Les ambulanciers de l’organisation privée Zaka, qui collectent les restes humains lors d’incidents violents, ont exceptionnellement rompu le repos hebdomadaire sacré. Orthodoxes, ils auraient dû attendre la fin du shabbat pour se mettre en route. « J’ai décidé qu’il n’était plus temps pour moi de rester à la maison ! » dit leur chef, Yossi Landau, 55 ans.Arrivé à Sdérot, il découvre, incrédule, le carnage, des habitants abattus en pleine rue, d’autres tués dans leur véhicule… Lui et ses hommes stabilisent et évacuent d’abord des blessés. Un terroriste surgit, les secouristes l’abattent. Ils poursuivent leur route vers le sud. Près de Mefalsim, Yossi Landau découvre un abri : « À l’intérieur, vingt personnes étaient enlacées pour se protéger ; elles ont toutes été brûlées vives. »

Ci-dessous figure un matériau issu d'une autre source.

-- ==== Sys2Proof/Laws/Jobs.lean ====
section
/-! SUPPORT. What a job row does with its queue's job: start it, take it further, or leave the state as it was; and that a job ends
once, in its own entry. -/

namespace Sys2Proof.Machine

variable {s s0 : State} {q : QueueId} {mine : Job → Bool} {j : Job} {start again : State → JobRef → Job → State}

/-- A row that starts its queue's next job. -/
theorem State.runJob_starts (h : s.starts q mine j) : s.runJob q.val mine start again = start (s.begun q j) (j.refOn q) j := by
  simp [State.runJob, h.1, h.2]

/-- A row that takes a waiting job further. -/
theorem State.runJob_again (h1 : s.serving = true) (h2 : s.startJob q.val mine = none) (h3 : s.waitingJob q.val mine = some j) :
    s.runJob q.val mine start again = again s (j.refOn q) j := by
  simp [State.runJob, h1, h2, h3]

/-- A row whose start goes on as a later run of it would. -/
theorem State.runJob_takes (h : s.takes q mine j s0) (hs : start s0 (j.refOn q) j = again s0 (j.refOn q) j) :
    s.runJob q.val mine start again = again s0 (j.refOn q) j := by
  obtain ⟨h1, ⟨h2, rfl⟩ | ⟨h2, h3, rfl⟩⟩ := h
  · rw [State.runJob_starts ⟨h1, h2⟩, hs]
  · exact State.runJob_again h1 h2 h3

/-- A row with no job to start or take further changes nothing. -/
theorem State.runJob_idle (h2 : s.startJob q.val mine = none) (h3 : s.waitingJob q.val mine = none) :
    s.runJob q.val mine start again = s := by
  simp [State.runJob, h2, h3]

/-- A job that `find?` gives for a row is the row's own. -/
theorem State.waitingJob_spec (h : s.waitingJob q.val mine = some j) :
    j ∈ (s.queue q.val).jobs ∧ j.phase = .running ∧ mine j = true ∧ j.halted = false := by
  have h1 := List.mem_of_find?_eq_some h
  have h2 := List.find?_some h
  simp at h2
  exact ⟨h1, h2.1.1, h2.1.2, h2.2⟩

/-- A read that a structure of a job needs, as the row runs it. -/
theorem State.access_ok {α : Type} {s t : State} {ag : Agent} {m : Acc α} {a : α} {k : State → α → State} (h : m.go s = (.ok a, t)) :
    s.access ag m k = k t a := by
  simp [State.access, h]

theorem State.accessDma_ok {α : Type} {s t : State} {ag : Agent} {m : Acc α} {a : α} {hint : Option Hint} {k : State → α → State}
    (h : m.go s = (.ok a, t)) : s.accessDma ag m hint k = k (t.waited ag) a := by
  simp [State.accessDma, State.accessOr, h]

/-- A structure that has come. -/
theorem State.withStruct_ok {s t : State} {r : JobRef} {dva len : Nat} {bs : List Byte} {k : State → List Byte → State}
    (h : s.reads r dva len t bs) : s.withStruct r dva len k = k t bs := by
  obtain ⟨h1, u, h2, rfl⟩ | ⟨h1, rfl⟩ := h
  · simp only [State.withStruct, h1]
    exact State.access_ok h2
  · simp only [State.withStruct, h1]

/-- Data that have come. -/
theorem State.withSource_ok {s t : State} {r : JobRef} {w : Word} {len : Nat} {hint : Option Hint} {bs : List Byte}
    {k : State → List Byte → State} (h : s.given r w len hint t bs) : s.withSource r w len hint k = k t bs := by
  rcases h with ⟨rfl, rfl, rfl⟩ | ⟨h1, h2, h3, u, h4, rfl⟩ | ⟨h1, h2, h3, rfl⟩ | ⟨h1, h2, rfl, b, h3, h4, rfl⟩
  · simp [State.withSource]
  · simp only [State.withSource, if_neg h1, h2, Bool.false_eq_true, if_false, h3]
    exact State.accessDma_ok h4
  · simp only [State.withSource, if_neg h1, h2, Bool.false_eq_true, if_false, h3]
  · simp only [State.withSource, if_neg h1, h2, if_true, h3, h4]

/-- Data that have been stored. -/
theorem State.putDva_ok {s t : State} {r : JobRef} {dva : Nat} {bs : List Byte} {hint : Option Hint} {k : State → State}
    (h : s.stores r dva bs hint t) : s.putDva r dva bs hint k = k t := by
  obtain ⟨ls, u, h1, rfl⟩ := h
  rw [State.putDva, State.accessDma_ok h1]

theorem Queue.setJob_job (x : Queue) (seq : Nat) (f : Job → Job) (hf : ∀ j, (f j).seq = j.seq) :
    (x.setJob seq f).job? seq = (x.job? seq).map f := by
  simp only [Queue.setJob, Queue.job?]
  induction x.jobs with
  | nil => rfl
  | cons a l ih =>
    by_cases h : a.seq = seq
    · simp [h, hf]
    · simpa [List.find?_cons, h] using ih

/-- A job's own entry after it is changed. -/
theorem State.job_setJob (s : State) (r : JobRef) (f : Job → Job) (hf : ∀ j, (f j).seq = j.seq) :
    (s.setJob r f).job? r = (s.job? r).map f := by
  simp only [State.job?, State.setJob, State.queue_setQueue_same]
  exact Queue.setJob_job _ _ _ hf

theorem Job.finish_seq (status detail counts : Nat) (j : Job) : (Job.finish status detail counts j).seq = j.seq := by
  simp only [Job.finish]; split <;> rfl

/-- Changing one job changes nothing else. -/
theorem State.setJob_same (s : State) (r : JobRef) (f : Job → Job) : s.sameButJob (s.setJob r f) r := by
  refine ⟨rfl, fun q hq => ?_, ?_, ?_, fun k x hk hx => ?_⟩
  · simp [State.setJob, State.queue_setQueue, hq]
  · simp [State.setJob, Queue.setJob]
  · simp [State.setJob, Queue.setJob]
  · simp [State.setJob, Queue.setJob, hk, hx]

end Sys2Proof.Machine
end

La route est jonchée de cadavres et de voitures prises en embuscade. « C’est un tronçon de route qui aurait dû prendre entre quinze et vingt minutes à parcourir. Ça a pris à nos volontaires, alors que nous étions exposés à des tirs, onze heures… Onze heures pour nettoyer, et pas totalement, tout ce que nous pouvions. » Et c’était avant d’arriver dans les kibboutz. À Be’eri, Yossi Landau et 50 volontaires de Zaka entament un travail qui va leur prendre plus de deux semaines, sur les routes et dans les localités de toute l’enveloppe de Gaza. Chaque maison renferme des abominations : familles entières torturées et assassinées, femme enceinte éventrée, corps carbonisés… La religion juive dictant de collecter absolument tous les restes humains, jusqu’aux éclaboussures de sang, il faut gratter au sol et sur les murs, et recueillir les cendres qui se sont déposées partout dans les maisons incendiées avec leurs occupants. Et, quand ils ont accompli leur tâche sur les victimes israéliennes, il leur faut encore s’occuper des centaines de cadavres des terroristes.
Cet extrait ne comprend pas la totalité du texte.